The MarTech Money Round-up: Feb. 2, 2016
Last week, investors funded new marketing technology (MarTech) that will allow brands to connect terrestrial and cloud-based software, use tech to gain actionable information from customer feedback and a tool that lets marketers see all inbound SEO in one place. Click through to see who the companies are and how close that MarTech is to a reality.
From Jan. 24 to 30, these deals happened, according to PitchBook, a Seattle-based M&A, private equity and venture capital database:
- Jitterbit got $20 million to build an app and data integration software that “addresses the cost and complexity challenges associated with connecting on-premise and cloud applications, data and business processes.
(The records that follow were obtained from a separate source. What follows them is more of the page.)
/-! ## Operations, the rate and the driver -/

/-- V-C, all eight rows. -/
theorem test_counter_table :
    [counterNext 0 false, counterNext 0 true, counterNext 1 false, counterNext 1 true,
      counterNext 2 false, counterNext 2 true, counterNext 3 false, counterNext 3 true] =
    [0, 1, 0, 2, 1, 3, 2, 3] := by decide
/-- V-H, rows of N = 0, 1, 2 and 4. -/
theorem test_history_table :
    historyNext 0 0 true = 0 ∧ historyNext 1 1 false = 0 ∧ historyNext 2 0b01 true = 0b10 ∧
    historyNext 2 0b11 false = 0b01 ∧ historyNext 4 0b1100 false = 0b0110 ∧
    historyNext 4 0b0110 true = 0b1011 := by decide
/-- V-I, the rows (4, 1), (3, 3), (2, 1) and (3, 0). -/
theorem test_index_vectors :
    (stateOf (instanceOf 4 1 .unbounded false) [] 1 0).index 0x2c = 3 ∧
    (stateOf (instanceOf 3 3 .unbounded false) [] 7 0).index 0x1c = 0 ∧
    (stateOf (instanceOf 2 1 .unbounded false) [] 1 0).index 0x40 = 2 ∧
    (stateOf (instanceOf 3 0 .unbounded false) [] 0 0).index 0x23 = 0 := by decide
/-- V-R, the cases that tell binary64 from exact rounding. -/
theorem test_printed_rates :
    twoDecimals (rate64 160 23) = "14.37".toList ∧ twoDecimals (rate64 160 49) = "30.63".toList ∧
    twoDecimals (rate64 32 1) = "3.12".toList ∧ twoDecimals (rate64 32 3) = "9.38".toList ∧
    twoDecimals (rate64 1 1) = "100.00".toList ∧ twoDecimals (rate64 2000 1) = "0.05".toList := by
  decide
/-- V-D. -/
theorem test_trace_lines :
    lineVerdict "00000004 N".toList = .branch 4 false ∧
    lineVerdict "  40\tn  ".toList = .branch 0x40 false ∧
    lineVerdict "1f T extra fields".toList = .branch 0x1f true ∧
    lineVerdict "0x40 t".toList = .branch 0x40 true ∧
    lineVerdict "xyz t".toList = .skipped ∧ lineVerdict "0040".toList = .skipped ∧
    lineVerdict [] = .skipped ∧ lineVerdict "0040 taken".toList = .skipped ∧
    lineVerdict "-40 t".toList = .openHex ∧ lineVerdict "4_0".toList = .openHex ∧
    lineVerdict "ghi t".toList = .openHex := by decide
/-- R161: a text with letters is a non-integer. R162: M = 0 fails whatever N reads as. -/
theorem test_integer_arguments :
    integerArg "foo_bar".toList = none ∧ integerArg "a+b".toList = none ∧
    integerArg "2.0".toList = none ∧ integerArg "".toList = none ∧ integerArg "12".toList = some 12 ∧
    isOpenInteger "+1".toList = true ∧ isOpenInteger " 1".toList = true ∧
    integerArg "é".toList = none ∧ integerArg "1é".toList = none ∧
    isOpenInteger "٣".toList = true := by decide

/-- The result line of a run over a trace text. -/
def resultOf (base : Config) (m n text : String) : Option (List Char) :=
  match driverRun ⟨1, by decide⟩ base ["gshare".toList, m.toList, n.toList, "trace".toList]
      ⟨text.toList, false⟩ with
  | .next r => r.result
  | .fault _ => none
  | .refused _ => none

/-- S-A, S-B and S-C: `1 0 0.00`, `2 2 100.00`, and no line for M = 0. -/
theorem test_driver_scenarios :
    resultOf Config.default "1" "0" "00000000 t\n00000000 t\n" = some "1 0 0.00".toList ∧
    resultOf Config.default "2" "2" "00000004 n" = some "2 2 100.00".toList ∧
    resultOf Config.default "0" "0" "00000004 n" = none := by decide
/-- P2: `3 2 16.67`. -/
theorem test_driver_two_branches :
    resultOf Config.default "3" "2"
      "00000100 t\n00000104 n\n00000100 t\n00000104 n\n00000100 t\n00000104 n\n" =
    some "3 2 16.67".toList := by decide
/-- The reader of response words faults on a reserved status (I5). -/
theorem test_reserved_status_faults :
    Response.unpack 2 8 2 = .error .reservedStatus ∧ Response.unpack 2 8 3 = .error .reservedStatus := by
  decide

/-! ## Witnesses: the hypotheses of each statement that has some, met together -/

/-- M = 3, N = 2, 8-bit counters, sub-operations exposed. -/
def sampleConfig : Config := instanceOf 3 2 (.bits 8) true

/-- A state inside a run: PHT[5] = 1, GBH 10, one misprediction in two branches. -/
def sample : State :=
  { State.resetOf sampleConfig with
    pht := [(5, 1)], gbh := 2, predictions := 2, mispredictions := 1 }

/-- The sample with given held items. -/
def sampleWith (inputs : List Input) : State := { sample with inputs := inputs }

theorem sample_inv : sample.Inv :=
  ⟨by decide, by decide, by decide, by decide, by decide⟩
Its product supports training and consulting services, integrates ERP, CRM, database, Web services and legacy systems.” This puts Jitterbit’s “pre-money valuation” at $33.4 million, which will enable the company to hire more staff and “build out Jitterbit’s products for specific verticals and to grow the business.”
- BirdEye’s $8 million allows the early stage startup to work on its business reputation and customer experience marketing platform “that collects customer feedback, ratings and sentiment across every channel and converts all the unstructured customer feedback into actionable insights.”
- CustomerMatrix raised $10.5 million to build software that will give bank, financial services and insurance companies’ customer-facing employees recommendations for action in real-time. Last week’s total puts “the company's pre-money valuation at $20.31 million. ... The funding will be used to continue company's expansion across FinTech hubs worldwide to drive the digital transformation of corporate and investment banks, wealth management institutions as well as insurance companies. CustomerMatrix has now raised a total of $19.5 million.”
- Moz, formerly SEOmoz and still widely known to those in the search marketing fields, gathered $10 million for its “analytics software to track all of a website's inbound marketing efforts on one platform. The company creates easy-to-use tools, tutorials, and educational resources for learning inbound marketing.” It’s one of the more established companies in the lineup, with a “pre-money valuation at $110 million. The company will use funds to accelerate product offerings and for growth initiatives, like marketing, experimenting our way to product/market fit and hiring sales and account management employees.”
Vidyard, previously called Redwoods Media, brought in $35 million for its video marketing and analytics offerings. This brings Vidyard’s “pre-money valuation” to $315 million. It plans to use the funds to “develop new products to allow businesses to expand their use of video for customer engagement and tap into the digital body language of online audiences.” As for that nebulous final sentence, Vidyard’s site provides a more expansive explanation: “Along with hosting your video content, Vidyard reveals who’s watching your videos, and for how long, with detailed viewer analytics and engagement data you can push directly into your MAP and CRM.”